Incomplete PRO standardisation across studies. The exclusive reliance on KCCQ, absence of generic QoL instruments (SF-36, EQ-5D), and inconsistent subscale selection precluded utility value estimation and cross-disease health status comparisons. Missing data sensitivity analyses. Neither RCT provided sensitivity analyses under missing-not-at-random assumptions, introducing potential upward bias in reported PRO estimates given non-random treatment discontinuation.
Future HFpEF PRO research should prioritise: (1) Prospectively registered, long-term, independently funded trials in diverse populations (including non-obese, Asian, and LMIC cohorts) incorporating the proposed COS; (2) Pre-specification of KCCQ subscale selection and MCID thresholds with anchor-based justification; (3) Sensitivity analyses for missing PRO data under missing-not-at-random assumptions; (4) Blinded or electronically administered PRO collection in observational studies; (5) Explicit dose documentation for dose-response analyses; and (6) Cost-effectiveness analyses incorporating EQ-5D utility values to inform reimbursement decisions.
Semaglutide produces consistent, clinically meaningful improvements in health-related QoL and PROs in adults with obesity-related HFpEF, with or without T2D. Fixed-effects meta-analysis of the two design-homogeneous RCTs yields a pooled placebo-corrected KCCQ-CSS improvement of 7.36 points (95%CI: 5.32-9.40; P < 0.001; I2 = 0%), exceeding the MCID and providing a more precise and methodologically rigorous summary of the evidence than either trial alone.
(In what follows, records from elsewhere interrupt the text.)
-- ==== Sys2Proof/Config.lean ====
section
/-! DEFINITION. What an implementation fixes and the manual leaves open. Every constant here but the hardware revision is
opaque: nothing in Lean can evaluate it, so no claim can lean on a value of it. Each is named in the assumption log. -/

namespace Sys2Proof.Config

/-- Serial number of the cassette, READ_IDENTITY w4 (18 R523). Log 2. -/
opaque serialNumber : Word

/-- Hardware revision, READ_IDENTITY w5 (03 opcodes): as HST_ID gives it (03 *BAR0 register map*). -/
def hardwareRevision : Word := 0x01

/-- Variant word of READ_IDENTITY w3: 0 for -A, 1 for -AC (00 R1); the model does not say which of the two it is. Log 2. -/
opaque variantAC : Bool

/-- Krerin's manufacturer code of the IDCODE register, 11 bits (18 R507). Log 2. -/
opaque manufacturerCode : BitVec 11

/-- The public key in the boot ROM under which image signatures are verified (12 R378), X then Y. Log 2. -/
opaque bootRomKey : List Byte

/-- What the header of a module image says (12 R378): it names IXW-6440, and carries its version, SEAM_VER and
SEAM_MIN; then the signed bytes and the signature. The manual gives no layout of that header, so reading it is
left to the implementation. `none`: the header does not name IXW-6440 or is malformed. Log 3. -/
opaque imageHeader : List Byte → Option (Word × Byte × Byte × List Byte × List Byte)

/-- The version that a node image carries (12 R380, 05 UPDATE_BEGIN): the manual gives no layout of a node image. Log 3. -/
opaque nodeImageVersion : List Byte → Word

/-- e^(-x) for x ≥ 0 as the correlation array and the firmware compute it (09 R273, R278; 10 R289): the manual
states the formula and no precision. Log 4. -/
opaque expNeg : Rat → Rat

/-- The natural logarithm as firmware computes it (09 R274, 13 R385). Log 4. -/
opaque ln : Rat → Rat

/-- The weighted least-squares fit of R_ohm, R_ct1 and τ1 (10 R295): from the accumulated points (elapsed time in s,
r in ohm, weight) and the held R_ct2 and τ2 to (R_ohm, R_ct1, τ1, SIGMA). The manual names the method and not
the numbers. Log 4. -/
opaque fitFast : List (Rat × Rat × Rat) → Rat → Rat → Rat × Rat × Rat × Rat

/-- The slow fit of 10 R296: from the relaxation points (time since start in s, value in V) to (v_inf, A, τ2, rms). Log 4. -/
opaque fitSlow : List (Rat × Rat) → Rat × Rat × Rat × Rat

/-- A fresh random challenge of 32 bytes (10 R321), the k-th of this module. Log 5. -/
opaque challenge : Nat → List Byte

/-- A free value of 64 bits, the k-th drawn: a measured or internal value that the manual gives no rule for. Log 5. -/
opaque freeWord : Nat → DWord

/-- A free choice between two outcomes the manual both allows, the k-th drawn. Log 5. -/
opaque freeBool : Nat → Bool

/-- Whether the firmware reports a value that is no whole number of units as the unit above it rather than the one
below (09, 10, 12: the manual gives the units and no rounding). Log 4. -/
opaque roundUp : Rat → Bool

end Sys2Proof.Config
end

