-- ==== Sys2Proof/Machine/State.lean ====
section
/-! DEFINITION. The state of the block as plain data: one structure per chapter of the manual, each field with the
rule that names it and where its reset value comes from, in brackets: [R<n>; spec] the manual gives the value,
[R<n>; log k] an entry of the assumption log chooses it, [model; log k] the field is the model's own. -/

namespace Sys2Proof.Machine

/-- A table by key, in one canonical form: keys strictly rising, and no entry equal to what a key that is not listed
reads as. Window memory is such a table of bytes (`Host.Cell`). -/
abbrev Tab (α : Type) := List (Nat × α)

/-! ## Time base (02) -/

/-- Station time lock states (02 R32). -/
inductive LockState where
  | unset | free | acquire | locked | holdover
deriving DecidableEq, Repr, Inhabited

/-- Time base and station time (02 R24 to R38). Times of day are station times; intervals are measured on `tb`. -/
structure TimSt where
  /-- TB ticks the block has counted, never stepped: what elapsed times are measured on. [model; log 6] -/
  tb : Nat := 0
  /-- Station time, 1.25 ns ticks. [R28; spec] -/
  station : DWord := 0
  /-- Lock state. [R32; spec] -/
  lock : LockState := .unset
  /-- The source is the seam link. [R35; spec] -/
  seamSrc : Bool := false
  /-- The module disciplines to the partner by R360. [R360; log 1] -/
  follow : Bool := false
  /-- A SET_TIME has loaded station time since power-on. [R32; spec] -/
  everSet : Bool := false
  /-- Second boundary: the station time SET_TIME loaded. [R31; spec: none before SET_TIME] -/
  anchor : Option DWord := none
  /-- Last accepted 1PPS edge: station time in units of `tUnit`. [R31; log 1] -/
  lastEdge : Option Int := none
  /-- Phase the slew has still to remove, in units of `tUnit` times the ticks of a second. [R33; log 1] -/
  slewLeft : Int := 0
  /-- Phase the slew moves station time by in a second, in units of `tUnit`. [R31; log 1] -/
  slewStep : Int := 0
  /-- Part of a tick that the slew has gathered, in units of `tUnit` per second of ticks. [R33; log 1] -/
  slewAcc : Int := 0
  /-- Consecutive valid edges within 5 ns while in ACQUIRE. [R32; log 1] -/
  good : Nat := 0
  /-- Consecutive rejected but mutually consistent edges. [R32; log 1] -/
  moved : Nat := 0
  /-- The last rejected edge, in units of `tUnit`. [R32; log 1] -/
  lastRejected : Option Int := none
  /-- Phase error in 0.1 ns; none while unknown. [R33, R524; spec: unknown] -/
  phase : Option Int := none
  /-- `tb` of the last valid edge. [R32; log 1] -/
  validAt : Nat := 0
  /-- `tb` at which the present holdover began. [R34; log 1] -/
  holdoverAt : Nat := 0
  /-- Steering of the root by discipline, units of 0.001 ppm. [R33; log 1] -/
  steer : DWord := 0
  /-- Correction of the root by the compensation table, steps of 0.001 ppm. [R25; log 1] -/
  comp : Int := 0
deriving DecidableEq, Repr, Inhabited

/-! ## Start, resets and supply (02, 13, 18) -/

/-- HST_STATE.STATE (03). -/
inductive ModState where
  | booting | ready | imageFault | safe
deriving DecidableEq, Repr, Inhabited

/-- Cause of the last start (02 R524 READY.CAUSE). -/
inductive StartCause where
  | powerOn | mrst | resetModule | watchdog | clockLoss | rail | thermal
deriving DecidableEq, Repr, Inhabited

/-- A restart that waits for its 1 ms (03 R73, 12 R379). -/
inductive Restart where
  | resetModule
  | activate (bank : Bank)
deriving DecidableEq, Repr, Inhabited

/-- Start-up, resets and VLOGIC supply monitoring (02 R39 to R49), the reset pins and the test port (18). -/
structure PwrSt where
  /-- Module state. [HST_STATE; spec: BOOTING] -/
  mod : ModState := .booting
  /-- The main domain is held in reset by the clock watch. [R27; log 1] -/
  clockHeld : Bool := false
  /-- The main domain is held in reset by the crucible shutdown. [R399; log 1] -/
  thermalHeld : Bool := false
  /-- The hold-up reserve is exhausted and the main domain held in reset. [R47; log 1] -/
  supplyHeld : Bool := false
  /-- Cause of this start. [R524; spec: power-on] -/
  cause : StartCause := .powerOn
  /-- HB-A[7:0] as latched by the boot ROM. [R15; log 7] -/
  hbA : Byte := 0
  /-- HB-B as latched by the boot ROM: [3:0] address [11:8], [4] twin. [R15; log 7] -/
  hbB : Byte := 0
  /-- Image bank running. [R42; spec: A] -/
  bank : Bank := .a
  /-- The non-preferred bank was started. [R42; log 1] -/
  fallback : Bool := false
  /-- IMAGE_FALLBACK.REASON: the attempt counter had reached 3. [R524; log 1] -/
  fallbackByCount : Bool := false
  /-- The image runs. [R45; spec: start-up begins] -/
  imageRuns : Bool := false
  /-- The configuration is loaded. [R45; spec: start-up begins] -/
  configLoaded : Bool := false
  /-- The quench matrix passed its start-up self-test. [R45; spec: start-up begins] -/
  matrixOk : Bool := false
  /-- READY has been declared since this start. [R45; spec: start-up begins] -/
  wasReady : Bool := false
  /-- Every cell link and seam transmitter is dark. [R40; spec: dark in reset] -/
  dark : Bool := true
  /-- HOLDUP_OK on X1. [R46; spec: inactive before the test] -/
  holdupOk : Bool := false
  /-- The hold-up reserve has been tested in this start. [R46; log 1] -/
  holdupTested : Bool := false
  /-- The hold-up reserve failed its test. [R46; spec HST_STATE] -/
  holdupFault : Bool := false
  /-- Power-fail warning asserted. [R47; spec HST_STATE] -/
  warn : Bool := false
  /-- `tb` of the warning. [R524; log 1] -/
  warnAt : Nat := 0
  /-- The module handed over during the warning. [R48, R524; log 1] -/
  warnHandedOver : Bool := false
  /-- Restart that follows the return of a reply by 1 ms. [R73; log 1] -/
  restart : Option Restart := none
  /-- Boot record: preferred bank. [R42; log 8] -/
  prefBank : Bank := .a
  /-- Boot record: attempt counter. [R42; log 8] -/
  attempts : Nat := 0
  /-- Start count of the main domain. [R494; log 8] -/
  boot : Word := 0
  /-- L0 to L2 records that the reset took away, to be closed at READY: (id, cause, subject, count, level). [R491; log 1] -/
  closeAtReady : List (Word × Half × Half × Half × Nat) := []
  /-- Instruction register of the test access port. [R507; log 1] -/
  tap : TapInstr := .idcode
deriving DecidableEq, Repr, Inhabited

/-! ## Host ports, rings and the shared window (03) -/

/-- What each host port has of its own (03 R51, BAR0 register map "per port"). -/
structure PortRegs where
  /-- The port's link is up. [R50; log 1] -/
  link : Bool := false
  /-- HST_PORT_STATUS.WIDTH. [BAR0; spec] -/
  width : BitVec 3 := 0
  /-- HST_PORT_STATUS.SPEED. [BAR0; spec] -/
  speed : BitVec 2 := 0
  /-- HST_CONTROL. [BAR0; spec] -/
  control : Word := 0
  /-- HST_WRITE_DROPS. [BAR0; spec] -/
  drops : Word := 0
  /-- HST_IRQ_PEND_HI:LO. [BAR0; spec] -/
  irqPend : DWord := 0
  /-- HST_IRQ_MASK_HI:LO. [BAR0; spec: all ones] -/
  irqMask : DWord := 0xFFFF_FFFF_FFFF_FFFF
  /-- HST_TIME_HI. [BAR0; spec] -/
  timeHi : Word := 0
  /-- MSI-X table by byte offset, the mask bits of its 64 entries left out. [BAR0; log 9] -/
  msix : Tab Byte := []
  /-- Mask bit of each MSI-X entry. [BAR0; PRESUMED all ones (PCI Express), log 9] -/
  vecMask : DWord := 0xFFFF_FFFF_FFFF_FFFF
  /-- What the last register read that changes state returned. [R7, R8, R28; model, log 1] -/
  readValue : Word := 0
  /-- MSI-X pending-bit array. [BAR0; spec] -/
  pba : DWord := 0
  /-- MSI-X writes sent on the port, as vector numbers, newest first, the last 64 kept. [model; log 9] -/
  sent : List Nat := []
  /-- `tb` at which the link last went down. [R85; log 1] -/
  downAt : Nat := 0
deriving DecidableEq, Repr, Inhabited
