/-- Arm-trip condition A1 on a CELLS report whose window starts at `w` (R347). -/
def checkA1 (n : Chan) (w : Int) (s : State) : State :=
  let bit := 1#64 <<< n.val
  let big := s.meas[n].packI.natAbs > pNat s Prm.conOpenImax
  let late := match s.con[n].holdSent with
    | some t => w ≥ (t.toNat + pNat s Prm.conBypassTimeout * tUs : Nat)
    | none => false
  if isMaster s && mustBypass s n && big && late then
    let s := { s with qm := { s.qm with tripA1 := s.qm.tripA1 ||| bit } }
    causeOn n 16 (assertTrip (BitVec.ofNat 8 n.val) s.meas[n].packI s)
  else if s.qm.tripA1.getLsbD n.val && (!big || !mustBypass s n) then
    let s := { s with qm := { s.qm with tripA1 := s.qm.tripA1 &&& ~~~bit } }
    releaseTrip (causeOff n 16 s)
  else s

end Sys2Proof.Machine
end

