/-- A timing reply (R115, R116, R118). -/
def timingReply (p : Chan) (x : Stat) (t4 : Stamp) (s : State) : State :=
  match s.ports[p].sent.find? (fun q => q.seq == x.syncSeq) with
  | none => s
  | some q =>
    let round := tenths ((stampVal t4 - q.t1) - (stampVal x.t3 - stampVal x.t2))
    let down := round / 2 - asymmetry s p / 2
    let s := modPort p (fun y => { y with sent := y.sent.filter (fun z => z.seq ≠ q.seq) }) s
    match s.ports[p].state with
    | .running => retestTake p down (trackDelay p down s)
    | .ranging =>
      (match s.ports[p].delay with
      | none => modPort p (fun y => { y with ranging := (down :: y.ranging).take 64, round := some (y.round.getD round) }) s
      | some d =>
        let e := tenths (stampVal x.t2 - q.t1) - d
        modPort p (fun y => { y with verified := if decide (absR e ≤ 5) then y.verified + 1 else 0 }) s)
    | _ => s

/-- RANGING_SYNC (R116): the first one takes the port from TONE into RANGING. -/
def execRangingSync (p : Chan) (s : State) : Out :=
  match s.ports[p].state with
  | .tone => done s (sendSync p false (modPort p (fun x => { x with state := .ranging, delay := none, round := none, ranging := [], verified := 0 }) s))
  | .ranging => done s (sendSync p true s)
  | _ => done s s

/-- Ranging has failed (R117). -/
def refuse (p : Chan) (cause value : Nat) (s : State) : State :=
  let said := s.ports[p].saidRefused
  let s := modPort p (fun x => { x with state := .refused, saidRefused := true, ranging := [] }) s
  settleRefused p (if said then s else nodeService p cause value s)

/-- RANGING_COMPLETE (R116, R117). -/
def execRangingComplete (p : Chan) (freqErr : Word) (s : State) : Out :=
  if s.ports[p].state != .ranging || s.ports[p].delay.isSome || s.ports[p].ranging.length < 64 then done s s
  else
    let t := trimmed s.ports[p].ranging
    if t.1 > (10 * pNat s Prm.lnkDelayMax : Nat) then done s (refuse p 0 (units 4 t.1) s)
    else if t.2 > 20 then done s (refuse p 1 (units 4 t.2) s)
    else if freqErr.toInt.natAbs > 2000 then done s (refuse p 2 freqErr.toNat s)
    else done s (setDelay p t.1 (2 * t.1 + asymmetry s p) (modPort p (fun x => { x with ranging := [], verified := 0 }) s)).2

/-- RANGING_VERIFIED (R116; 05 R144): EXCHANGE begins with a stream reset. -/
def execRangingVerified (p : Chan) (s : State) : Out :=
  if s.ports[p].state != .ranging || s.ports[p].verified < 8 then done s s
  else done s (streamReset p true (modTxn p (fun x => { x with stat := none, cmds := [] })
    (modPort p (fun x => { x with state := .exchange, outlierList := [] }) s)))

/-- EXCHANGE_TIMEOUT (05 R145). -/
def execExchangeTimeout (p : Chan) (s : State) : Out :=
  if s.ports[p].state = .exchange || (running s p && s.txns[p].reExchange) then
    done s (unpartner p 0 (if (serviceOf s p).isSome then endService p .timeout s else s))
  else done s s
The substantially larger effect in the open-label observational cohort is best explained by expectation bias, residual confounding, subscale non-equivalence, and dose heterogeneity. Significant methodological gaps persist across KCCQ psychometric reporting, MCID rationale, missing data handling, PRO data collection standardisation, prospective trial registration, population diversity, and independence from industry sponsorship. These gaps must be addressed in future trials to generate evidence that is both methodologically robust and applicable to the full breadth of patients with HFpEF worldwide.